To deal with this situation, some new representation are rising up :
- HELM (hierarchical editing language for macromolecules) representation : HELM would be an equivalent of SMILES (simplified molecular-input line-entry system) for chemical entities, adapted to macromolecule. The representation is a string that have a certain vocabulary (symbol to represent natural and modified monomers) and a grammar that is a set of rules and symbols (like {}, |, $, …) to model the link and structure of the entities. Example can be find here : https://www.pistoiaalliance.org/helm-notation/
- SCSR representation : which is mixing sequence strategy and chemical aspects in an extended version of Mol files. It uses templates to compress the chemical information of repetitive polymers (Self-Contained Sequence Representation: Bridging the Gap between Bioinformatics and Cheminformatics).

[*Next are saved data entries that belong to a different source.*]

/-- A HELD channel after CH-CONTINUE, its permit true (R83). -/
def continuedTo (s : State) (k : Chan) (c : Saved) : Channel :=
  if emptied s k c then s.ac[k].ends (s.chanCfg k) (s.unservedPresent k) .window else resumedTo s k c

/-- What CH-CONTINUE on a HELD channel marks, its permit true (R53, R83). -/
def continueMarks (s : State) (k : Chan) (c : Saved) : Bool :=
  if emptied s k c then (s.chanCfg k).rearmWindow && (decide ((s.chanCfg k).mode = .board) && s.unservedPresent k)
  else resumeMarks s k c

theorem continueHeld_permitted {s : State} {k : Chan} (h : s.ac[k].st ≠ .on) (c : Saved) :
    ActsOn s (s.continueHeld true k c) k (continuedTo s k c) (!emptied s k c && ended s k c) (continueMarks s k c) := by
  unfold State.continueHeld continuedTo continueMarks
  rw [if_neg (show ¬ (!true) = true by decide)]
  cases he : emptied s k c
  · rw [if_neg (by rw [emptied_iff, he]; decide)]
    exact restore_acts s k c
  · rw [if_pos ((emptied_iff s k c).2 he)]
    have hend := endRun_acts s k .window (.inr (.inr (.inl rfl)))
    exact hend.as (hend.self.trans (ends_stopsIn h _ _ _ _)) (steadyOn_of_not_on h) rfl

/-- A channel after CH-CONTINUE on it. -/
def continuedAs (s : State) (k : Chan) : Channel :=
  if continueResult s k ≠ .done then s.ac[k]
  else if s.chanPermit k then continuedTo s k (contextOf s k)
  else
    { s.ac[k] with
      st := .blocked, timer := none, saved := none, cause := .permit
      blockedMark := decide (1 ≤ s.tt.windows[k].count) }

/-- CH-CONTINUE takes effect on a channel whose permit is true. -/
def continues (s : State) (k : Chan) : Bool := decide (continueResult s k = .done) && s.chanPermit k

theorem emptied_of_alike {s t : State} {k : Chan} (h : Alike s t k) (c : Saved) : emptied t k c = emptied s k c := by
  unfold emptied
  rw [h.chanCfg, h.windows]

theorem ended_of_alike {s t : State} {k : Chan} (h : Alike s t k) (c : Saved) : ended t k c = ended s k c := by
  unfold ended
  rw [h.chanCfg]

theorem continueFromLine_acts {s t : State} {k : Chan} (h : Alike s t k) :
    ActsOn t (continueFromLine s t k).1 k (continuedAs s k)
      (continues s k && !emptied s k (contextOf s k) && ended s k (contextOf s k))
      (continues s k && continueMarks s k (contextOf s k)) := by
  rw [continueFromLine_eq, continueResult_of_alike h]
  unfold continuedAs continues
  have hcontext : contextOf t k = contextOf s k := by
    unfold contextOf
    rw [h.channel]
  by_cases hr : continueResult s k = .done
  · have hheld : t.ac[k].st ≠ .on := by
      rw [held_of_continueResult ((continueResult_of_alike h).trans hr)]
      decide
    rw [if_pos hr, if_neg (not_not.2 hr), decide_eq_true hr, Bool.true_and, hcontext]
    cases s.chanPermit k
    · have hb := blocked_uncounted hheld
      rw [h.channel, h.windows] at hb
      exact hb
    · have hp := continueHeld_permitted hheld (contextOf s k)
      unfold continuedTo continueMarks resumedTo resumeMarks at hp
      simp only [emptied_of_alike h, ended_of_alike h, h.chanCfg, h.channel, h.unserved] at hp
      simp only [Bool.true_and]
      exact hp
  · rw [if_neg hr, if_pos hr, decide_eq_false hr, ← h.channel]
    exact .refl t k

/-- Settles O26: each channel named is continued by itself, the permits read before any is. -/
theorem chContinueResumes : Obligations.ChContinueResumes := by
  intro s h set hc cfg result context permitted emptied' ended' marks
  refine ⟨fun ho => exec_of_refusal hc (act := answerChContinue set) rfl (onChans_outOfRange ho _ _), fun hs => ?_⟩
  obtain ⟨t, r, he, hw, ha⟩ := exec_of_set (c := .chContinue h set) (code := codeChContinue) (answer := answerChContinue set)
    (act := continueFromLine s.acked) (res := continueResult s.acked) hc hs rfl rfl (fun t k => continueFromLine_acts)
    (fun t k hk => by rw [continueFromLine_eq, continueResult_of_alike hk])
  have hpermitted : ∀ k, permitted k = (decide (k ∈ chansOf set) && continues s.acked k) := by
    intro k
    rw [decide_mem_chansOf, continues, ← Bool.and_assoc]
    rfl
  have hmarks : (fun j => decide (j ∈ chansOf set) &&
      (continues s.acked j && continueMarks s.acked j (contextOf s.acked j))) = marks := by
    funext j
    show _ = (permitted j && decide ((cfg j).mode = .board) && _)
    rw [hpermitted, ← Bool.and_assoc, Bool.and_assoc (b := decide ((cfg j).mode = .board))]
    congr 1
    show (if emptied' j = true then _ else _ && _) = _
    cases emptied' j
    · rfl
    · rw [if_pos rfl, if_pos rfl, Bool.and_left_comm]
      rfl
  have hnamed : ∀ {k}, permitted k = true → k ∈ chansOf set ∧ t.ac[k] = continuedTo s.acked k (contextOf s.acked k) := by
    intro k hp
    rw [hpermitted, Bool.and_eq_true, decide_eq_true_eq] at hp
    obtain ⟨hm, hcont⟩ := hp
    rw [continues, Bool.and_eq_true, decide_eq_true_eq] at hcont
    exact ⟨hm, (ha.self k hm).trans ((if_neg (not_not.2 hcont.1)).trans (if_pos hcont.2))⟩
  have hresumed : ∀ {k}, permitted k = true → emptied' k = false → t.ac[k] = resumedTo s.acked k (contextOf s.acked k) :=
    fun hp hn => (hnamed hp).2.trans (if_neg (Bool.eq_false_iff.1 hn))
  refine ⟨t, r, he, hw, ?_, ha.boards, fun k => ⟨?_, ?_, ?_, ?_, ?_, ?_, ?_⟩⟩
  · have heq := ha.eq
    rw [hmarks] at heq
    exact heq
  · refine (ha.pulses k).trans ?_
    show _ = if (permitted k && _ && _) = true then _ else _
    rw [hpermitted]
    simp only [Bool.and_eq_true, decide_eq_true_eq, and_assoc]
    rfl
  · rintro (hk | hk)
    · exact ha.other k (by rw [mem_chansOf, hk]; decide)
    · by_cases hm : k ∈ chansOf set
      · exact (ha.self k hm).trans (if_pos hk)
      · exact ha.other k hm
  · intro hk hr hp
    refine (ha.self k ((mem_chansOf set k).2 hk)).trans ?_
    exact (if_neg (not_not.2 hr)).trans (if_neg (by rw [show s.acked.chanPermit k = s.chanPermit k from rfl, hp]; decide))
  · exact fun hp hn => (hnamed hp).2.trans (if_pos hn)
  · exact fun hp hn harmed => (hresumed hp hn).trans (if_pos harmed)
  · intro hp hn hend
    have hon : (context k).st = .on := by
      have : (decide ((context k).st = .on) && decide ((context k).left = some 0) && decide ((cfg k).onTime ≠ 0)) = true := hend
      simp only [Bool.and_eq_true, decide_eq_true_eq] at this
      exact this.1.1
    exact (hresumed hp hn).trans ((if_neg (by rw [show (contextOf s.acked k).st = .on from hon]; decide)).trans (if_pos hend))
  · exact fun hp hn harmed hend => (hresumed hp hn).trans ((if_neg harmed).trans (if_neg (Bool.eq_false_iff.1 hend)))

This strategy can be used to tackle the performance issue raised by the size of the biomolecules.
SO WHAT SHALL I DO ?
When it comes to digitalisation, 3 elements matters :
- Registration : capacity to detect and retrieve the entity in the various sources of information, to capture it.
- Storage : capacity to store the information
- Search and query : most important, capacity to retrieve information, as a simple query (search for all entities that have this substructure ? ) or as aggregated information (what is the proportion of molecules in the dataset are antibody-drug conjugate ?)
Clearly the last point is key to define your strategy. Based on your needs you need to choose the most appropriate representation. Then you need to check the feasibility of the Registration and storage elements.
For example, if you need to conjugate data from existing Structure / Activity Relation database with small molecule with new biological entity you may choose SCSR representation that will allow you to continue to create structure activity relationship as part of your data asset.
If you have an activity that deal only with biomolecule, no existing chemical entity database and no need to query your data with atomic level question (like which entities have this custom substructure) you should go for the HELM representation which is text based, easier to manipulate.
In both situations, the data registration is a challenge.
- For chemical entities, multiple formats are mostly inter compatibles and can be imported from and to various systems. They can also be detected from text (for example using the Naming technology from Chemaxon).
- For biomolecules, the question is more difficult. Conversion from a format to another is difficult, , existing databases are limited and extraction from text has no equivalent as document to structure approach.
One direction is to rely on Text Processing strategy to detect biomolecule in your dataset.
Here below, you can see an example on Inquiro detecting proteins names for data related to diabetes in adolescent age group. This gives researchers a quick overview of how this type of biomolecules are spread over the data he is working on.

SUMMARY
Querying a biomolecule in a dataset is not trivial as there is not so many standards formats that aim to describe these complex strutures. Nevetheless, relying on Text Processing strategy provides capabilities to reveal insghts or at a minimum an overview of how biomolecules are spread over the dataset.